Titans Texans Football

A penalty flag during the second quarter of an NFL Football game between the Tennessee Titans and Houston Texans, Sunday, Sept. 30, 2012, in Houston. (AP Photo/Dave Einsel)

AP

In past years, teams periodically have pushed for a transformation of the defensive pass interference penalty from being a spot-foul to a 15-yard walk-off. Recently, there’s been no momentum toward making a change of that nature.

There may be now.

NFL executive V.P. of football operations Troy Vincent told Judy Battista of NFL Media that the league may explore making defensive pass interference a 15-yard penalty as an alternative to making pass interference subject to replay review.

While that tends to take the sting out of a bad pass interference call, it creates a fresh incentive for defensive backs to tackle any receivers who get behind them. Why not gladly give up 15 yards in lieu of being burned deep?

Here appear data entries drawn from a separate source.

-- ==== Sys2Proof/Tests/Slice0.lean ====
section
/-!
SUPPORT. Tests of decoding, of well-formedness and of single steps, with expected results from the worked encodings and the rules of
the spec, and for every statement with hypotheses a state and operands that meet them.
-/

namespace Sys2Proof.Tests

open Sys2Proof Sys2Proof.Machine

set_option Elab.async false

/-! ### States of one core at work -/

/-- No annotation. -/
def a0 : Ann := ⟨false, 0⟩

/-- Core 0 runs a task with a region of 1 MiB on one strand with the registers `g`; the turn is that strand's, and the core has
another turn after it. -/
def one (k : StrandIx) (g : Tab Word) (f : Core → Core := id) (y : Ctx := {}) : State :=
  ({ State.reset with agenda := [.issue 0 k, .issue 0 k] } : State).setCore 0
    (f ((({ ctx := some { y with task := 1, scrsize := 2 ^ 20 } } : Core)).setStr k
      { pc := 0x1000, g := g, started := true, running := true }))

/-- The next state; the state itself where there is none. -/
def run (i : Instr) (s : State) : State := match exec i s with
  | .next t => t
  | _ => s

/-- The state after the turn at the head of the agenda. -/
def turned (s : State) : State := match runTurn s with
  | .next t => t
  | _ => s

/-- The state in which an event is the turn, with another turn of core 0 after it. -/
def ev (i : Instr) (s : State) : State := { s with agenda := [.event 0 .s 0 i, .issue 0 .s] }

/-- The turn of an event of core 0 that names strand `k` and place `j`. -/
def evAt (k : StrandIx) (j : Nat) (i : Instr) (s : State) : State := { s with agenda := [.event 0 k j i, .issue 0 .s] }

theorem turns (i : Instr) (s : State) : Turns (ev i s) i [.issue 0 .s] := ⟨0, .s, 0, rfl⟩

/-- Ready, as a computation. -/
def readyB (s : State) (c : Nat) (k : StrandIx) (i : Instr) (n : Ann) (who : List StrandIx) (reads dst : List Reg) : Bool :=
  s.agenda.head? == some (.issue c k) && fieldReason i == none && who.contains k && (k != .s || n.t == 0)
  && (pendingRead (s.str c k) reads).isNone && (reads ++ dst).all (fun r => !(s.core c).marked k r)
  && (takesOf k n.t).all (fun f => (s.core c).canTake n.y k f) && (n.t &&& 3 == 0 || (s.core c).records < 64)
  && (!n.y || (s.str c k).ygo || (s.core c).alone k)

theorem readyB_ready {s : State} {c : Nat} {k : StrandIx} {i : Instr} {n : Ann} {who : List StrandIx} {reads dst : List Reg}
    (h : readyB s c k i n who reads dst = true) : Ready s c k i n who reads dst := by
  simp only [readyB, Bool.and_eq_true, beq_iff_eq, Bool.or_eq_true, bne_iff_ne, ne_eq, List.contains_iff_mem, List.all_eq_true,
    Bool.not_eq_true', Option.isNone_iff_eq_none, decide_eq_true_eq] at h
  obtain ⟨⟨⟨⟨⟨⟨⟨⟨ht, hf⟩, hw⟩, hk⟩, hp⟩, hu⟩, hc⟩, hr⟩, hy⟩ := h
  refine ⟨?_, hf, hw, ?_, hp, hu, hc, ?_, ?_⟩
  · cases hs : s.agenda with
    | nil => simp [hs] at ht
    | cons a t => simp [hs] at ht; exact ⟨t, by rw [ht]⟩
  · intro h; simpa [h] using hk
  · intro h; exact hr.resolve_left h
  · intro h; simpa [h] using hy

/-- Ready, for each word of a list. -/
theorem all_ready {s : State} {c : Nat} {k : StrandIx} {n : Ann} {who : List StrandIx} {reads dst : List Reg} {l : List Instr}
    (h : (l.all fun i => readyB s c k i n who reads dst) = true) : ∀ i ∈ l, Ready s c k i n who reads dst :=
  fun i hi => readyB_ready (List.all_eq_true.1 h i hi)

/-- The bodies of what is in flight on core 0 after a word. -/
def flies (i : Instr) (s : State) : List OpBody := ((run i s).core 0).ops.map (·.body)

/-- Every check of a list passes. -/
theorem pass_nil : ∀ f ∈ ([] : List (Prop × Nat × Word)), f.1 := by simp
theorem pass_cons {p : Prop} {a : Nat × Word} {l : List (Prop × Nat × Word)} (h : p) (t : ∀ f ∈ l, f.1) : ∀ f ∈ (p, a) :: l, f.1 :=
  fun f hf => by rcases List.mem_cons.1 hf with rfl | hf; exact h; exact t f hf

/-- The stops of core 0 after a word: cause and tval. -/
def stopped (i : Instr) (s : State) : List (Nat × Word) := ((run i s).core 0).stops.map (fun e => (e.code, e.tval))

/-- Strand S with a store buffer; addresses at the top of the canonical half. -/
def gs (x : Word) (sb : List SbEntry := []) : State :=
  one .s [(4, 0x1122334455667788), (6, x)] (fun c => { c with s := { c.s with sb := sb } })

/-- An entry of the granule at 0x1000 with its low eight bytes. -/
def ent : SbEntry :=
  { ord := 1, lord := 1, seq := 1, img := .gst a0 4 6 0 false false, va := 0x1000, bytes := List.replicate 16 7, en := 0x00FF, rel := false
    scope := 0 }

/-- The same in another granule. -/
def far : SbEntry := { ent with va := 0x2000 }

/-- Strand S starts L, which has run before, or C, which has not; W runs. -/
def cs (a : Word) : State := one .s [(4, a)] (fun c => { c with
  l := { started := true, lc0 := 5, g := [(7, 7)] }, c := { lc0 := 5 }, w := { started := true, running := true } })

/-- An answer with a given second part. -/
theorem answers {α β : Type} {p : α × β} {b : β} (h : p.2 = b) : ∃ a, p = (a, b) := ⟨p.1, by rw [← h]⟩

/-- The function of the tests: ASETS and ZWIVEL active, and a page table at 0 whose one leaf maps the first 64 GiB onto themselves. -/
def vf0 : Vf := { featact := 0xB01, ptroot := 1, clkey := 7 }

/-- Strand S in a package that runs: die 0 is FULL, `m` is listed beside the page table, `sets` are declared, `q` is queue 5 of the die. -/
def ps (g : Tab Word) (m : List Host.Cell := []) (sets : Tab (Option SetEnt) := []) (y : Ctx := {}) (q : Queue := {}) : State :=
  { one .s g id y with
    mem := [(0, 1), (1, 0x10), (0x1000, 0x3B)] ++ m
    vfs := [(0, { vf0 with sets := sets })]
    dies := [(0, { st := .full, queues := [(5, q)] })]
    clusters := [(0, { wins := [⟨0, 16, 8⟩], bar := [(17, { gen := 5, need := 2, arr := [3] })] })] }

/-- A set of 0x100 bytes at `b`. -/
def aset (id b : Word) (st : SetSt := .free) (holder : Nat := 0) : SetEnt := { id := id, base := b, len := 0x100, home := 0, st := st, holder := holder }

/-- S declares the set named in g4 of g6 bytes at g5; a leaf of the first 64 KiB is cached. -/
def ds (id b n : Word) (sets : Tab (Option SetEnt) := []) : State :=
  { ps [(4, id), (5, b), (6, n)] [] sets with tlb := [⟨0, none, 0, 0, 2 ^ 16, 0, 7, none⟩] }

/-- Die 0 in a service state with a tenant's buckets, and the package's registers. -/
def zs (x : Die := {}) (b : VfDie := {}) (p : Pkg := { cfgok := true }) : State := { State.reset with dies := [(0, x)], vfdie := [(3, b)], pkg := p }

/-- The state after an event that is the turn. -/
def after (i : Instr) (s : State) : State := run i (ev i s)

/-- A collective of task 1 under handle 0. -/
def cl (st : CollSt) : Coll := { die := 0, task := 1, vf := 0, h := 0, me := ⟨7, 9, 0, 0, 0, 6, 0, false, 0, 2, 0⟩, src := 0, dst := 0, peers := [], ev := false
                                 due := 0, st := st }

/-- A shape record with element type `et` and one dimension of `n` elements. -/
def rcd (et n : Byte) : List Byte :=
  [et + 16, 0, n - 1, 0] ++ List.replicate 16 0 ++ [0, 16, 0, 0] ++ List.replicate 32 0 ++ [1, 0, 0, 0, 0, 0, 0, 0] ++ List.replicate 64 0

theorem alive_of {x : Core} (h : (x.ctx.isSome && !x.halted && x.removal.isNone && x.restart.isNone && x.stops.isEmpty) = true) : Alive x := by
  simp only [Bool.and_eq_true, Option.isNone_iff_eq_none, List.isEmpty_iff, Option.isSome_iff_ne_none, Bool.not_eq_true'] at h
  exact ⟨h.1.1.1.1, h.1.1.1.2, h.1.1.2, h.1.2, h.2⟩
theorem closed_of {x : Core} (h : (!x.halted && !x.s.issued && !x.l.issued && !x.c.issued && !x.w.issued) = true) : Closed x := by
  simp only [Bool.and_eq_true, Bool.not_eq_true'] at h
  refine ⟨h.1.1.1.1, fun k => ?_⟩; cases k <;> simp [Core.str, h]
/-! ### Decoding: the encodings that the spec works out -/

It makes much more sense to make pass interference subject to replay review, as the CFL did in 2014. Getting it right should be about getting it right, not reducing dramatically the potential consequences of getting it wrong.

Far better than to make defensive pass interference a 15-yard penalty would be to create two tiers of pass interference, as there is for roughing/running into the kicker and as there used to be for face mask fouls. While far from a perfect outcome, it’s much better than removing the spot-foul outcome of defensive pass interference.